I checked out your YouTube, and yeah, none of those sounds remotely like what I was referring to the creation of (i.e., patches that are voice-like whatsoever).

cybilopsin · Post by **cybilopsin** » Sat Apr 18, 2020 5:11 pm

A term I have heard in place of formant is "spectral envelope". Just as the contours of a sound's amplitude movement (or any other parameter) are described as its "amplitude envelope", every sound has a "spectral envelope" referring to the contours of its spectrum. In other words, the concept of spectral envelope refers to a distinctive and mathematically rigorous aspect of sound's timbre. Thus, vocoders are sometikes described as applying one sound's spectral envelope to another sound's frequency spectrum, for example when the human voice's spectral envelope is applied to a synth's frequency spectrum resulting in a robot-voice synth.

Formant (singular) is often used to mean "a single peak in the spectral envelope". A single formant will have both a center frequency and a bandwidth, thus a single formant will affect the amplitude of multiple frequencies within a sound. Look at a recording of someone talking in a spectrogram. The formants appear as streaks in the harmonics where certain regions of harmonics are louder than their neighbors. These streaks have their own movement independent of the movement of pitch. Its like someone laid a stencil over the frequencies of a sound. The exact Hz of the frequencies is not dependent on the formant, but which broad regions of the frequency spectrum get amplified, is.

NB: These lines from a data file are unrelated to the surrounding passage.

/-- WSTRM, WSKIP, WPEEK, WSCAT, WMRG and WEMIT act on streams and buffers; a waiting WSTART is granted a free
context (R230, R233, R234, R239, R240, R241, R242, R243, R244, spec/09_format_walker.md). THE MODEL'S CHOICES in it:
that one walker word is one step rests on entry 29, the REASON of a walk's fault on entry 30, how START, END and
alignment are ordered on entry 31, what a WSTOP does to walks and starts on entry 32 (all DEDUCED). -/
def Obligations.WalkerStreamWordsPlaceAndEmit : Prop :=
  (∀ (s : State) (k : Nat) (w : Walk) (e : RingEntry), s.curWalk = some k → findAt s.walks k = some w →
    (s.slot w.thread).entry w.seq = some e →
    let keep (s : State) (w1 : Walk) : State := { s with walks := putAt s.walks k w1 }.modSlot w.thread fun x =>
      match x.entry w.seq with
      | some e => x.setEntry { e with lines := [] }
      | none => x
    let u (r : BitVec 4) : Word := if r = 0 then 0 else getAt 0 w.w r.toNat
    let goesOn (i : Instr) (s1 : State) (w1 : Walk) : Prop := exec i s = .next (keep s1 { w1 with pc := w.pc + 4 })
    let put (w1 : Walk) (d : BitVec 4) (v : Nat) : Walk :=
      if d = 0 then w1 else { w1 with w := putAt w1.w d.toNat (BitVec.ofNat 64 v) }
    (∀ (c v n : BitVec 4) (t d : BitVec 1),
      let x : Stream := ⟨u c, u v, decide (v = 0), (u n).toNat % 2 ^ 32, (u n).toNat % 2 ^ 32, (u n).toNat / 2 ^ 32, d == 1⟩
      (x.fin < x.start → ∃ y tval, exec (.wstrm c v n t d) s = .next y ∧ findAt y.walks k = none ∧
        .engineFault w.thread w.seq 0x09 0x03 tval ∈ y.agenda) ∧
      (x.start ≤ x.fin → (u c).toNat % 4 = 0 → v = 0 ∨ (u v).toNat % shapeElem w.shape = 0 →
        goesOn (.wstrm c v n t d) s (if t = 0 then { w with str0 := x } else { w with str1 := x }))) ∧
    (∀ (d : BitVec 4) (t : BitVec 1),
      let x := if t = 0 then w.str0 else w.str1
      goesOn (.wpeek d t 1) s (put w d x.pos) ∧ goesOn (.wpeek d t 2) s (put w d (x.fin - x.pos)) ∧
      (x.fin ≤ x.pos → goesOn (.wpeek d t 0) s (put w d 0xFFFFFFFF)) ∧
      (x.fin ≤ x.pos → ∀ a, goesOn (.wskip a t) s w)) ∧
    (∀ (t buf : BitVec 1) (a : BitVec 4) (s1 : State) (c : Nat),
      let x := if t = 0 then w.str0 else w.str1
      x.start = x.pos → x.fin = x.pos + 1 → x.dup = false → x.ones = true → c < 0xFFFFFFFF →
      walkRead w.thread e s (x.cbase + BitVec.ofNat 64 (4 * x.pos)) 4 (some (t.toNat, x.pos)) = (s1, .ok c) →
      let past (w1 : Walk) : Walk := if t = 0 then { w1 with str0 := { x with pos := x.pos + 1 } }
        else { w1 with str1 := { x with pos := x.pos + 1 } }
      let lim := w.col0 + shapeCols w.shape
      let one := identOne (shapeFmt w.shape)
      (∀ d, goesOn (.wpeek d t 0) s1 (put w d c)) ∧
      goesOn (.wskip a t) s1 (if c < (u a).toNat % 2 ^ 32 then past w else w) ∧
      (w.row0 ≤ (u a).toNat → (u a).toNat - w.row0 < shapeRows w.shape →
        let row := (u a).toNat - w.row0
        goesOn (.wscat a t buf) s1 (if lim ≤ c then w else if w.col0 ≤ c then past (w.place buf.toNat row (c - w.col0) one)
          else past w) ∧
        (t = 0 → w.str1.fin ≤ w.str1.pos → ∀ d,
          goesOn (.wmrgUn d a) s1 (put (if lim ≤ c then w else if w.col0 ≤ c then past (w.place 0 row (c - w.col0) one)
            else past w) d (if c < lim ∧ w.col0 ≤ c then 1 else 0)) ∧
          goesOn (.wmrgIs d a) s1 (put w d 0)))) ∧
    (∀ (t buf : BitVec 1) (d a : BitVec 4) (l : List (Nat × Nat)), StreamReads s w e t.toNat l →
      let lim := w.col0 + shapeCols w.shape
      let past (w1 : Walk) (t n : Nat) : Walk := w1.setStream t { w1.stream t with pos := (w1.stream t).pos + n }
      goesOn (.wskip a t) s (past w t.toNat (l.takeWhile fun x => decide (x.1 < (u a).toNat % 2 ^ 32)).length) ∧
      (w.row0 ≤ (u a).toNat → (u a).toNat - w.row0 < shapeRows w.shape →
        let row := (u a).toNat - w.row0
        let below (l : List (Nat × Nat)) : List (Nat × Nat) := l.takeWhile fun x => decide (x.1 < lim)
        goesOn (.wscat a t buf) s (past (laidAll w buf.toNat row (runsOf (below l))) t.toNat (below l).length) ∧
        (t = 0 → ∀ m, StreamReads s w e 1 m →
          let both := laidAll (laidAll w 0 row (runsOf (below l))) 1 row (runsOf (below m))
          goesOn (.wmrgUn d a) s (put (past (past both 0 (below l).length) 1 (below m).length) d
            ((((below l ++ below m).map (·.1)).eraseDups.filter fun c => decide (w.col0 ≤ c)).length)) ∧
          let p := matched lim w.col0 (shapeCols w.shape) (l.length + m.length + 1) 0 (runsOf l) (runsOf m)
          let packed := p.1.zipIdx.foldl (fun w (p : (List (Nat × Nat) × List (Nat × Nat)) × Nat) =>
            laid (laid w 0 row p.2 p.1.1) 1 row p.2 p.1.2) w
          goesOn (.wmrgIs d a) s (put (past (past packed 0 (l.length - p.2.1.flatten.length)) 1
            (m.length - p.2.2.flatten.length)) d p.1.length)))) ∧
    (∀ (t buf : BitVec 1) (d a : BitVec 4) (i : Instr), i = .wscat a t buf ∨ i = .wmrgUn d a ∨ i = .wmrgIs d a →
      (u a).toNat < w.row0 ∨ shapeRows w.shape ≤ (u a).toNat - w.row0 → ∃ y tval, exec i s = .next y ∧
        findAt y.walks k = none ∧ .engineFault w.thread w.seq 0x09 0x03 tval ∈ y.agenda) ∧
    (∀ (t : BitVec 1) (a : BitVec 4) (c p : Nat),
      let x := w.stream t.toNat
      x.start < x.pos → x.pos < x.fin → rawCoord w.thread e t.toNat x.pos x s = (s, .ok c) →
      rawCoord w.thread e t.toNat (x.pos - 1) x s = (s, .ok p) → c < p ∨ (c = p ∧ x.dup = false) →
      ∃ y tval, exec (.wskip a t) s = .next y ∧ findAt y.walks k = none ∧
        .engineFault w.thread w.seq 0x09 0x02 tval ∈ y.agenda) ∧
    (∀ (h : BitVec 4) (buf : BitVec 1) (c : CbInst), s.cbFor w.thread h.toNat = some c → c.hasProducer = true →
      c.pstage = 1 → shapeBytes w.shape ≤ c.slotBytes → s.peerFenced c = false →
      (c.free = 0 → exec (.wemit h buf) s = .next s) ∧
      (0 < c.free →
        let (s1, ix) := s.cbPermitTake c
        let bs := w.bytes buf.toNat
        s.anyBad (c.slotKey ix) bs.length = false →
        let (s2, t) := s1.bulkWrite (c.slotKey ix) bs (shapeFmt w.shape) e.pts
        let s3 := s2.modSlot w.thread fun x =>
          match x.entry w.seq with
          | some e => x.setEntry { e with pts := max e.pts t, permits := e.permits ++ [(c.key, ix)] }
          | none => x
        goesOn (.wemit h buf) (s3.cbFill c.key ix (max e.pts t))
        { (if buf = 0 then { w with t0 := [] } else { w with t1 := [] }) with emits := w.emits + 1 }))) ∧
  ∀ (s : State) (c q n : Nat) (e : RingEntry), (s.slot q).entry n = some e → e.eng = 6 → e.phase = 0 → e.fault = none →
    e.suspended = false → s.walkQueue = [(c, q, n)] →
    (e.fn = 0 → ∀ k, s.freeWalk c = some k → tileOf q / 16 = c → s.tileWalks (tileOf q) < 2 →
      walkOk (e.reg 0) (e.reg 1) = true → ∃ t, exec (.walkContextGrant c) s = .next t ∧
        t.walks = putAt s.walks k (Walk.start q e) ∧ t.walkQueue = [] ∧ t.mem = s.mem ∧
        t.slot q = (s.slot q).setEntry { e with phase := 1 }) ∧
    (e.fn = 1 → exec (.walkContextGrant c) s =
      .next (({ s with walkQueue := [] }.push (.walkContextGrant c)).stopWalks q e))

Formants are a huge component of timbre for many sounds - especially harmonic sounds, because of their fixed frequency content. Why do a trumpet a saxophone sound different when both play A-440? The frequencies that make up the sound are the same: 440, 880, 1320, 1760 Hz and all other multiples of 440. In large part, they sound different because these frequncies are filtered very differently (through differently shaped chambers), resulting in unique patterns of loud and soft. The exact frequencies are the same but the spectral envelope - the formants - are different.

Now the above definition comes from the academic world. in the practical synthesis world we have a more restrictive meaning for the term formant - specifically it usually means a spectral enevelope reminscent of that of a human voice.

Each vowel has a characteristic spectral envelope which can be approximately described as a set of 5 formants, each with its own center frequency, bandwidth, and relative volume. See this chart:

http://www.csounds.com/manual/html/MiscFormants.html

Parsing the information in that chart should lead to the conclusion that formants of human vowels can be mimicked with the use of 5 bandpass filters in parallel.

However, bandpass filters are not the only way to directly generate and control formants. I will pause here for questions, then later I will return and cover a granular synthesis technique which can directly create formants without any filtering.

vurt · Post by **vurt** » Sat Apr 18, 2020 5:13 pm

bruce haack might be worth reading up on.
he built a hw speech synth back in the 70s? (possibly earlier).

then one i had for my spectrum, the currah speech unit. a bit roboty but fun at the time

kvotchin · Post by **kvotchin** » Sat Apr 18, 2020 7:35 pm

Wow, thank you cybilopsin!

Was not expecting to encounter some C (albeit indirectly - I had a look through some of the rest).

But yes, that seems to be very much what I have been seeking. Any further information is still welcome, of course.

GRUMP · Post by **GRUMP** » Sat Apr 18, 2020 9:39 pm

kvotchin wrote: Sat Apr 18, 2020 5:09 pm Formants are not “just theory”. No more than a sine wave is that, for example.

I checked out your YouTube, and yeah, none of those sounds remotely like what I was referring to the creation of (i.e., patches that are voice-like whatsoever).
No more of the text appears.